I would like each line of the data that holds the word "cmdResetOnly" copied out.

Dataset records:
□ □ □

-- ==== Sys2Proof/Safety.lean ====
section
/-! DEFINITION. What counts as a safe run, in the terms the claims use: a clean state (10_state.md R40), runs of the
sequencer alone, the levels and directions of an attempt (30_encoding.md R67), the trace read back as register
contents (00_scope.md R13), held operations accepted and runs in step, and the invariant of the machine. -/

namespace Sys2Proof.Machine

/-- No refusal and no fault recorded (10_state.md R40). -/
def State.clean (s : State) : Bool := !s.refused && !s.fault

/-- An operation that arrives as a word of a HOST's stream; the others are the sequencer's own steps. -/
def hostOperation : Instr → Bool
  | .bswap | .splice _ _ | .setbit _ _ _ | .getbit _ _ | .pulse _ _ | .setdir _ _ _ | .rdreg _ _ | .wrreg _ _
  | .ldw _ | .cmdConfig _ _ _ _ _ _ | .cmdProgram _ _ | .cmdResetOnly | .cmdStatus => true
  | .stepIdle | .stepSetup | .stepReset | .stepWaitInit | .stepShiftFrame | .stepShiftChunk | .stepCheckInit
  | .stepPollDone | .stepCompleting | .stepDone | .stepFailed => false

/-- A port operation of 41_port_primitives.md (R82). -/
def portOperation : Instr → Bool
  | .bswap | .splice _ _ | .setbit _ _ _ | .getbit _ _ | .pulse _ _ | .setdir _ _ _ | .rdreg _ _ | .wrreg _ _
  | .ldw _ => true
  | .cmdConfig _ _ _ _ _ _ | .cmdProgram _ _ | .cmdResetOnly | .cmdStatus
  | .stepIdle | .stepSetup | .stepReset | .stepWaitInit | .stepShiftFrame | .stepShiftChunk | .stepCheckInit
  | .stepPollDone | .stepCompleting | .stepDone | .stepFailed => false

/-- A stream's words and payloads decode, one operation after the other, to these operations and nothing is left
(30_encoding.md R69, R74). -/
def DecodesTo (aw : Nat) : List Instr → List Word → List (List Byte) → Prop
  | [], ws, ps => ws = [] ∧ ps = []
  | i :: is, ws, ps => ∃ ws' ps', decodeStream aw ws ps = .op i ws' ps' ∧ DecodesTo aw is ws' ps'

/-- `k` sequencer steps and nothing else, stopping at the first that does not complete (42_sequencer.md R94). -/
def seqRun : Nat → State → Host.Outcome State Fault Refusal
  | 0, s => .next s
  | k + 1, s =>
    match seqStep s with
    | .next t => seqRun k t
    | .fault r => .fault r
    | .refused r => .refused r

/-- The number of chunks of the payload, `N / busWidth` (42_sequencer.md R104). -/
def State.chunks (s : State) : Nat := s.n.toNat / s.busWidth.toNat

/-! ## Levels and directions -/

/-- The latch level of a named signal (10_state.md R24). -/
def State.level (s : State) (g : Signal) : Bool := s.banks.outCtrl.getLsbD (rbit (s.profile.pin g))

/-- The direction bit of a named signal: 1 is output (30_encoding.md R68). -/
def State.isOutput (s : State) (g : Signal) : Bool := s.banks.dirCtrl.getLsbD (rbit (s.profile.pin g))

/-- The pin is one of the data bus (10_state.md R27). -/
def onBus (p : Profile) (j : BitVec 5) : Bool :=
  decide (p.dataStartBit.toNat ≤ j.toNat) && decide (j.toNat < p.dataStartBit.toNat + p.dataWidthBits.toNat)

/-- The directions SETUP configures: the four outputs, the two inputs, and the data bus (42_sequencer.md R97). -/
structure State.DirectionsSet (s : State) : Prop where
  outputs : ∀ g, g = .program ∨ g = .csi ∨ g = .rdwr ∨ g = .clock → s.isOutput g = true
  inputs : ∀ g, g = .init ∨ g = .done → s.isOutput g = false
  bus : ∀ j, onBus s.profile j = true → s.banks.dirData.getLsbD (rbit j) = true

/-- The sequencer waits for INIT, or is about to frame: after the RESET step (30_encoding.md R67). -/
def State.afterReset (s : State) : Bool := s.st == stWaitInit || (s.st == stShifting && !s.ph)

/-- The sequencer shifts, waits for DONE or completes: after the framing (30_encoding.md R67). -/
def State.afterFraming (s : State) : Bool :=
  (s.st == stShifting && s.ph) || s.st == stWaitDone || s.st == stCompleting

/-- The levels of the four outputs in the states of an attempt (30_encoding.md R67). -/
structure State.LevelsByState (s : State) : Prop where
  program : s.afterReset = true ∨ s.afterFraming = true → s.level .program = true
  clock : s.afterReset = true ∨ s.afterFraming = true → s.level .clock = true
  high : s.afterReset = true → s.level .csi = true ∧ s.level .rdwr = true
  low : s.afterFraming = true → s.level .csi = false ∧ s.level .rdwr = false

/-! ## The trace read back -/

/-- What a read of a data register returns agrees with the latch on every output bit (10_state.md R17). -/
def ReadsBack (dir latch value : Word) : Prop := value &&& dir = latch &&& dir

/-- The bank register at a bus address, if one is (20_memory.md R42, R47). -/
def State.locate (s : State) (a : Nat) : Option (Bank × Reg) :=
  if a = s.addr .ctrl .dir then some (.ctrl, .dir)
  else if a = s.addr .ctrl .dat then some (.ctrl, .dat)
  else if a = s.addr .data .dir then some (.data, .dir)
  else if a = s.addr .data .dat then some (.data, .dat)
  else none

/-- The banks after one trace entry, by the register rules alone (10_state.md R16 to R18): a write sets the register, a
read changes nothing and returns the direction register, or the latch on every output bit. None for an entry those rules
exclude. -/
def replayEntry (s : State) (k : Banks) : Entry → Option Banks
  | .write a v =>
    match s.locate a with
    | some (b, r) => some (k.write b r v)
    | none => none
  | .read a v =>
    match s.locate a with
    | some (b, .dir) => if v = k.dir b then some k else none
    | some (b, .dat) => if v &&& k.dir b = k.out b &&& k.dir b then some k else none
    | none => none

/-- The banks after a list of trace entries. -/
def replay (s : State) : Banks → List Entry → Option Banks
  | k, [] => some k
  | k, e :: es =>
    match replayEntry s k e with
    | some k' => replay s k' es
    | none => none

/-! ## The words of CMD.CONFIG, as the rules state the check -/

/-- The conditions of 00_scope.md R9 and 43_host_commands.md R119 on the extension words, each as the rule words it:
bit fields of `PINW` and `GEOW` by their place, addresses by their sums. -/
structure ConfigOk (q : Params) (pinw geow : Word) (ctrlBase dataBase : Nat) : Prop where
  width : geow.extractLsb' 8 5 = 8#5 ∨ geow.extractLsb' 8 5 = 16#5
  bus : (geow.extractLsb' 0 5).toNat + (geow.extractLsb' 8 5).toNat - 1 < 32
  pins : ∀ i j, i < 6 → j < 6 → i ≠ j → pinw.extractLsb' (5 * i) 5 ≠ pinw.extractLsb' (5 * j) 5
  pinwReserved : pinw.getLsbD 30 = false ∧ pinw.getLsbD 31 = false
  geowReserved : ∀ k, k = 5 ∨ k = 6 ∨ k = 7 ∨ (13 ≤ k ∧ k < 32) → geow.getLsbD k = false
  baseAligned : ctrlBase % 4 = 0 ∧ dataBase % 4 = 0
  noWrap : ctrlBase + q.dirOff < 2 ^ q.addrWidth ∧ ctrlBase + q.dataOff < 2 ^ q.addrWidth ∧
    dataBase + q.dirOff < 2 ^ q.addrWidth ∧ dataBase + q.dataOff < 2 ^ q.addrWidth
  aligned : (ctrlBase + q.dirOff) % 4 = 0 ∧ (ctrlBase + q.dataOff) % 4 = 0 ∧
    (dataBase + q.dirOff) % 4 = 0 ∧ (dataBase + q.dataOff) % 4 = 0
  distinct : q.dirOff ≠ q.dataOff ∧ ctrlBase ≠ dataBase ∧
    ctrlBase + q.dirOff ≠ dataBase + q.dataOff ∧ ctrlBase + q.dataOff ≠ dataBase + q.dirOff

/-! ## Held operations and runs -/

/-- The held operation, by its place, that the next step accepts (43_host_commands.md R117). -/
def State.accepts (s : State) : Option Nat :=
  match s.nextMove with
  | .release k => if s.busy || s.held.isEmpty then none else some (k % s.held.length)
  | .host _ | .seq | .run _ | .inject _ _ => none

/-- The `j`-th held operation is accepted within `n` steps, or the machine stops before (log 12). Operations held later
stand behind it, and one accepted before it moves it up. -/
def AcceptedWithin : Nat → State → Nat → Prop
  | 0, _, _ => False
  | n + 1, s, j =>
    s.accepts = some j ∨
      match step s with
      | .next t => AcceptedWithin n t (if s.accepts.any (· < j) then j - 1 else j)
      | .fault _ => True
      | .refused _ => True

/-- The operations of HOST `k` that the block has taken from its stream and that the HOST's run has not dealt with: the
answered ones in its inbox, and the held ones. -/
def State.underWay (s : State) (k : Nat) (h : HostAgent) : List Instr :=
  h.inbox.map Response.op ++ (s.held.filter (fun o => o.host == k)).map HeldOp.instr

/-- The run `r` of HOST `k` reads its own responses: beside the one operation it waits for, and before that one is issued,
its HOST has none in its stream, none held and no response unread (60_exceptions.md R145, R146; log 32). -/
def State.InStep (s : State) (k : Nat) (h : HostAgent) (r : HostRun) : Prop :=
  (h.stream = [] ∧ h.pays = [] ∧ (s.underWay k h = [] ∨ ∃ i, s.underWay k h = [i] ∧ r.awaits i = true)) ∨
  (s.underWay k h = [] ∧ ∃ i, decodeStream s.params.addrWidth h.stream h.pays = .op i [] [] ∧ r.awaits i = true)

/-- Every run that has begun is in step; one that has not finished holds the whole-`run` session lock, so that no two runs
are under way at once (60_exceptions.md R150); and one of the reset sentinel makes no attempt on an image (R145). -/
def State.RunsInStep (s : State) : Prop :=
  ∀ k h r, s.hosts[k]? = some h → h.run = some r → r.phase ≠ .waitLock →
    s.InStep k h r ∧ (r.finished = false → s.runLock = some k) ∧
      (isResetSentinel r.imageSource = true → r.phase ≠ .nextAttempt)

/-! ## The invariant -/

/-- The invariant of the machine. It holds after power-on with well-formed parameters, and every step keeps it. -/
structure State.Inv (s : State) : Prop where
  /-- The offsets are aligned and distinct (20_memory.md R44). -/
  params : s.params.wellFormed = true
  /-- No reserved selector has been reached (60_exceptions.md R132). -/
  noFault : s.fault = false
  selector : (decodeSelector s.selector).isSome = true
  /-- `CFGV` says that a well-formed profile is loaded (10_state.md R29). -/
  profile : s.cfgv = true → s.profile.wellFormed s.params = true
  configured : s.busy = true → s.cfgv = true
  /-- `N` is the payload's length (10_state.md R30). -/
  length : s.n.toNat = s.pay.length
  /-- A two-byte attempt has a two-lane bus and an even payload (43_host_commands.md R121). -/
  twoBytes : s.busy = true → s.ro = false → s.w = true →
    s.profile.dataWidthBits = 16#5 ∧ s.pay.length % 2 = 0
  /-- Reset-only attempts end after RESET (42_sequencer.md R99). -/
  full : s.afterReset = true ∨ s.afterFraming = true → s.ro = false
  /-- `IDX` is at most `N`, and below it while a chunk is due (10_state.md R36, 42_sequencer.md R103). -/
  idxBound : s.idx.toNat ≤ s.n.toNat
  framing : s.st = stShifting → s.ph = false → s.idx = 0#32
  chunkDue : s.st = stShifting → s.ph = true →
    s.idx.toNat < s.n.toNat ∧ (s.w = true → s.idx.toNat % 2 = 0)
  /-- All payload has been consumed once the shift is over (42_sequencer.md R103, R104). -/
  shifted : s.st = stWaitDone ∨ s.st = stCompleting → s.idx = s.n
  /-- The wait counters stay below their bounds while waiting (10_state.md R35). -/
  initPolls : s.st = stWaitInit → s.poll.toNat < s.iwb.toNat
  donePolls : s.st = stWaitDone → s.ph = true → s.poll.toNat < s.dwb.toNat
  /-- At most 8 startup pulses (10_state.md R37). -/
  startup : s.scnt.toNat ≤ Config.startupClocks.toNat
  startupDue : s.st = stCompleting → s.scnt.toNat < Config.startupClocks.toNat
  /-- `REASON` names a failure exactly in FAILED (10_state.md R34). -/
  reason : s.st = stFailed ↔ s.reason ≠ .none
  /-- The directions of SETUP hold for the rest of the attempt (42_sequencer.md R97). -/
  directions : s.busy = true → s.st ≠ stSetup → s.DirectionsSet
  /-- The levels of 30_encoding.md R67. -/
  levels : s.LevelsByState
  /-- Only operations of HOST are held, and never CMD.STATUS (43_host_commands.md R117). -/
  heldOps : ∀ h ∈ s.held, hostOperation h.instr = true ∧ h.instr ≠ .cmdStatus

end Sys2Proof.Machine
end

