/-- 43_host_commands.md R121: the refusals of CMD.PROGRAM, in their order. -/
def Obligations.ProgramRefusalsInOrder : Prop :=
  ∀ (s : State) (v : Bool) (pay : List Byte), pay.length < 2 ^ 32 →
    (s.cfgv = false → exec (.cmdProgram v pay) s = .next (s.refuse .noProfile)) ∧
    (s.cfgv = true → v = true → s.profile.dataWidthBits = 8#5 →
      exec (.cmdProgram v pay) s = .next (s.refuse .widthMismatch)) ∧
    (s.cfgv = true → v = true → s.profile.dataWidthBits ≠ 8#5 → pay.length % 2 = 1 →
      exec (.cmdProgram v pay) s = .next (s.refuse .oddPayload))

/-- 43_host_commands.md R122: CMD.RESET_ONLY starts a reset-only attempt and leaves `W`, `PAY` and `N`; with no profile
it is refused. -/
def Obligations.ResetOnlyStartsAnAttempt : Prop :=
  ∀ s : State,
    (s.cfgv = false → exec .cmdResetOnly s = .next (s.refuse .noProfile)) ∧
    (s.cfgv = true → exec .cmdResetOnly s = .next { s with
      ro := true, reason := .none, ph := false, poll := 0#32, idx := 0#32, scnt := 0#4, st := 0x1#4,
      resp := some 0#32 })

/-- 43_host_commands.md R123 with 30_encoding.md R78 and 10_state.md R38: the fields of the status word; CMD.STATUS
changes nothing else. -/
def Obligations.StatusWordFields : Prop :=
  ∀ s : State, ∃ v, exec .cmdStatus s = .next { s with resp := some v } ∧
    v.extractLsb' 0 4 = s.st ∧ v.getLsbD 4 = s.ph ∧ v.getLsbD 5 = s.ro ∧
    v.extractLsb' 6 2 = (match s.reason with
      | .none => 0#2 | .initTimeout => 1#2 | .programmingRejected => 2#2 | .doneTimeout => 3#2) ∧
    v.getLsbD 8 = decide (1 ≤ s.st.toNat ∧ s.st.toNat ≤ 6) ∧ v.getLsbD 9 = s.cfgv ∧ v.extractLsb' 10 22 = 0#22

/-! ## The machine -/

/-- A step runs the decoded instruction. Where the sequencer moves, the step is exec of the step rule the selector names.
Where HOST `k` moves and its stream begins with an operation the lock lets through, the step is exec of that operation;
the operation's words and payload are consumed before it, and its response is delivered after it. Around exec the step
chooses the move (the model's, log 6), lets the held operations wait (log 34) and sets the fault mark if the selector is
reserved (log 9). -/
def Obligations.StepRunsTheDecodedInstruction : Prop :=
  (∀ (s : State) (i : Instr), s.nextMove = .seq → decodeSelector s.selector = some i →
    step s = exec i { s with env := s.envAfter, held := s.waiting }) ∧
  (∀ (s : State) (k : Nat) (h : HostAgent) (i : Instr) (ws : List Word) (ps : List (List Byte)),
    s.nextMove = .host k → s.hosts[k]? = some h →
    decodeStream s.params.addrWidth h.stream h.pays = .op i ws ps → (s.busy = false ∨ i = .cmdStatus) →
    ∃ s1, s1 = { s with env := s.envAfter, held := s.waiting,
                        hosts := s.hosts.set k { h with stream := ws, pays := ps },
                        fault := s.fault || (decodeSelector s.selector).isNone } ∧
      match exec i s1 with
      | .next t => step s = .next (t.deliver k i)
      | .fault f => step s = .fault f
      | .refused r => step s = .refused r)

/-- A payload longer than `2^32 - 1` bytes, which 30_encoding.md R74 excludes, stops the machine by name. That it faults,
and before any refusal, is the model's choice (log 12). -/
def Obligations.OverlongPayloadFaults : Prop :=
  ∀ (s : State) (v : Bool) (pay : List Byte), 2 ^ 32 ≤ pay.length →
    exec (.cmdProgram v pay) s = .fault .payloadTooLong

/-- 43_host_commands.md R117: while `BUSY = 1` an operation other than CMD.STATUS is held with its HOST, and nothing of
the block changes; CMD.STATUS is answered at once. How long it may be passed over later is a free value of the model
(log 34). -/
def Obligations.LockHoldsOperationsWhileBusy : Prop :=
  ∀ (s : State) (k : Nat) (h : HostAgent) (i : Instr) (ws : List Word) (ps : List (List Byte)),
    s.nextMove = .host k → s.hosts[k]? = some h → (decodeSelector s.selector).isSome = true →
    decodeStream s.params.addrWidth h.stream h.pays = .op i ws ps → s.busy = true →
    (i ≠ .cmdStatus → ∃ t patience, step s = .next t ∧ t.held = s.held ++ [⟨k, i, patience⟩] ∧
      t.hosts = s.hosts.set k { h with stream := ws, pays := ps } ∧
      t = { s with held := t.held, hosts := t.hosts, env := s.envAfter }) ∧
    (i = .cmdStatus → ∃ t, step s = .next t ∧ t.resp = some s.statusWord ∧
      t.hosts = s.hosts.set k { h with stream := ws, pays := ps, inbox := h.inbox ++ [⟨.cmdStatus, s.statusWord⟩] } ∧
      t = { s with resp := t.resp, hosts := t.hosts, env := s.envAfter })

/-- 60_exceptions.md R133 item 1: an illegal word is refused at once, even while busy, with no effect but the marks. That
only the one word leaves the stream is the model's choice (log 14). -/
def Obligations.IllegalWordIsRefusedAtOnce : Prop :=
  ∀ (s : State) (k : Nat) (h : HostAgent) (e : DecodeError),
    s.nextMove = .host k → s.hosts[k]? = some h → (decodeSelector s.selector).isSome = true →
    decodeStream s.params.addrWidth h.stream h.pays = .illegal e →
    ∃ t, step s = .next t ∧ t.refused = true ∧ t.refusedFor = some .illegalEncoding ∧ t.resp = none ∧
      t.hosts = s.hosts.set k { h with stream := h.stream.tail } ∧
      t = { s with refused := t.refused, refusedFor := t.refusedFor, resp := t.resp, hosts := t.hosts,
                   env := s.envAfter, held := s.waiting }

/-- 43_host_commands.md R117: a held operation is accepted only when `BUSY = 0`, at most one before `BUSY` is looked at
again; any of them can be the first; and none is held for ever: from every state that meets the invariant each held
operation is accepted within a number of steps, unless the machine stops on an overlong payload before (log 12). That a
release is a move of the schedule is the model's choice (log 6), and so are that such a move, whatever its index, accepts
exactly one where one is held (log 16), and the free but finite delays (log 34). -/
def Obligations.OneHeldOperationIsReleased : Prop :=
  (∀ (s : State) (k : Nat), s.nextMove = .release k → (decodeSelector s.selector).isSome = true →
    (s.busy = true → step s = .next { s with env := s.envAfter }) ∧
    (s.busy = false → s.held ≠ [] → ∃ (before after : List HeldOp) (o : HeldOp), s.held = before ++ o :: after ∧
      s.accepts = some before.length ∧
      step s = perform o.host o.instr { s with held := (before ++ after).map HeldOp.passed, env := s.envAfter })) ∧
  (∀ (s : State) (before after : List HeldOp) (o : HeldOp) (ms : List Move), s.busy = false →
    (decodeSelector s.selector).isSome = true → s.held = before ++ o :: after →
    s.env.sched = .release before.length :: ms →
    step s = perform o.host o.instr { s with held := (before ++ after).map HeldOp.passed, env := s.envAfter } ∧
      s.envAfter.sched = ms) ∧
  (∀ (s : State) (j : Nat), s.Inv → j < s.held.length → ∃ n, AcceptedWithin n s j)

/-- 60_exceptions.md R132: where the selector is reserved a step sets `FAULT`, and the sequencer has no step. That the step of
any agent sets the mark, and that a move of the sequencer is then a next state with nothing else of the block changed, is
the model's choice (log 9); around it the step takes the move (log 6) and lets the held operations wait one step more
(log 34). -/
def Obligations.ReservedSelectorSetsFault : Prop :=
  ∀ (s : State), decodeSelector s.selector = none →
    (∀ t, step s = .next t → t.fault = true) ∧
    (s.nextMove = .seq → step s = .next { s with fault := true, env := s.envAfter, held := s.waiting })

/-- Every step keeps the invariant: the counters' bounds, the phases, the directions and levels of an attempt, the
profile behind `CFGV`, the held operations (10_state.md R29 to R37, 30_encoding.md R67, 43_host_commands.md R117). -/
def Obligations.EveryStepKeepsTheInvariant : Prop :=
  ∀ s t : State, s.Inv → step s = .next t → t.Inv

/-- The invariant holds after power-on, whatever the unspecified registers hold (70_reset_and_hazards.md R151, R152). -/
def Obligations.PowerOnMeetsTheInvariant : Prop :=
  ∀ d : PowerOn, d.params.wellFormed = true → (State.powerOn d).Inv

/-- 70_reset_and_hazards.md R151 with 10_state.md R41: the values power-on reset sets, for every value of what it leaves
unspecified; the block takes no step and makes no transaction until HOST issues a word. That a move of the sequencer then
is a next state with nothing changed, and not a stop, is the model's choice (log 10). -/
def Obligations.PowerOnResetValues : Prop :=
  (∀ d : PowerOn, let s := State.powerOn d
    s.st = 0x0#4 ∧ s.ph = false ∧ s.ro = false ∧ s.reason = .none ∧ s.poll = 0#32 ∧ s.idx = 0#32 ∧ s.scnt = 0#4 ∧
    s.w = false ∧ s.cfgv = false ∧ s.pay = [] ∧ s.n = 0#32 ∧ s.trace = [] ∧ s.refused = false ∧ s.fault = false ∧
    seqStep s = .next s) ∧
  (∃ d : PowerOn, State.reset = State.powerOn d) ∧
  (∀ s t : State, s.busy = false → s.held = [] → (∀ h ∈ s.hosts, h.stream = [] ∧ h.run = none) →
    step s = .next t → t.trace = s.trace ∧ t.st = s.st)

/-- 43_host_commands.md R125: while busy, no step of any agent changes the profile, the bounds or the session. -/
def Obligations.ProfileIsFixedDuringAnAttempt : Prop :=
  ∀ s t : State, s.busy = true → step s = .next t →
    t.profile = s.profile ∧ t.cfgv = s.cfgv ∧ t.iwb = s.iwb ∧ t.dwb = s.dwb ∧ t.w = s.w ∧ t.pay = s.pay ∧
    t.n = s.n ∧ t.params = s.params

/-- 42_sequencer.md R111: no transition leaves DONE or FAILED but the start of a new attempt through SETUP. -/
def Obligations.NoAttemptIsResumed : Prop :=
  ∀ s t : State, s.Inv → s.st = stDone ∨ s.st = stFailed → step s = .next t →
    (t.st = s.st ∧ t.reason = s.reason) ∨
    (t.st = stSetup ∧ t.ph = false ∧ t.reason = .none ∧ t.poll = 0#32 ∧ t.idx = 0#32 ∧ t.scnt = 0#4)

□ □ □

Response to this task:
  | .ldw _ | .cmdConfig _ _ _ _ _ _ | .cmdProgram _ _ | .cmdResetOnly | .cmdStatus => true
  | .cmdConfig _ _ _ _ _ _ | .cmdProgram _ _ | .cmdResetOnly | .cmdStatus
    (s.cfgv = false → exec .cmdResetOnly s = .next (s.refuse .noProfile)) ∧
    (s.cfgv = true → exec .cmdResetOnly s = .next { s with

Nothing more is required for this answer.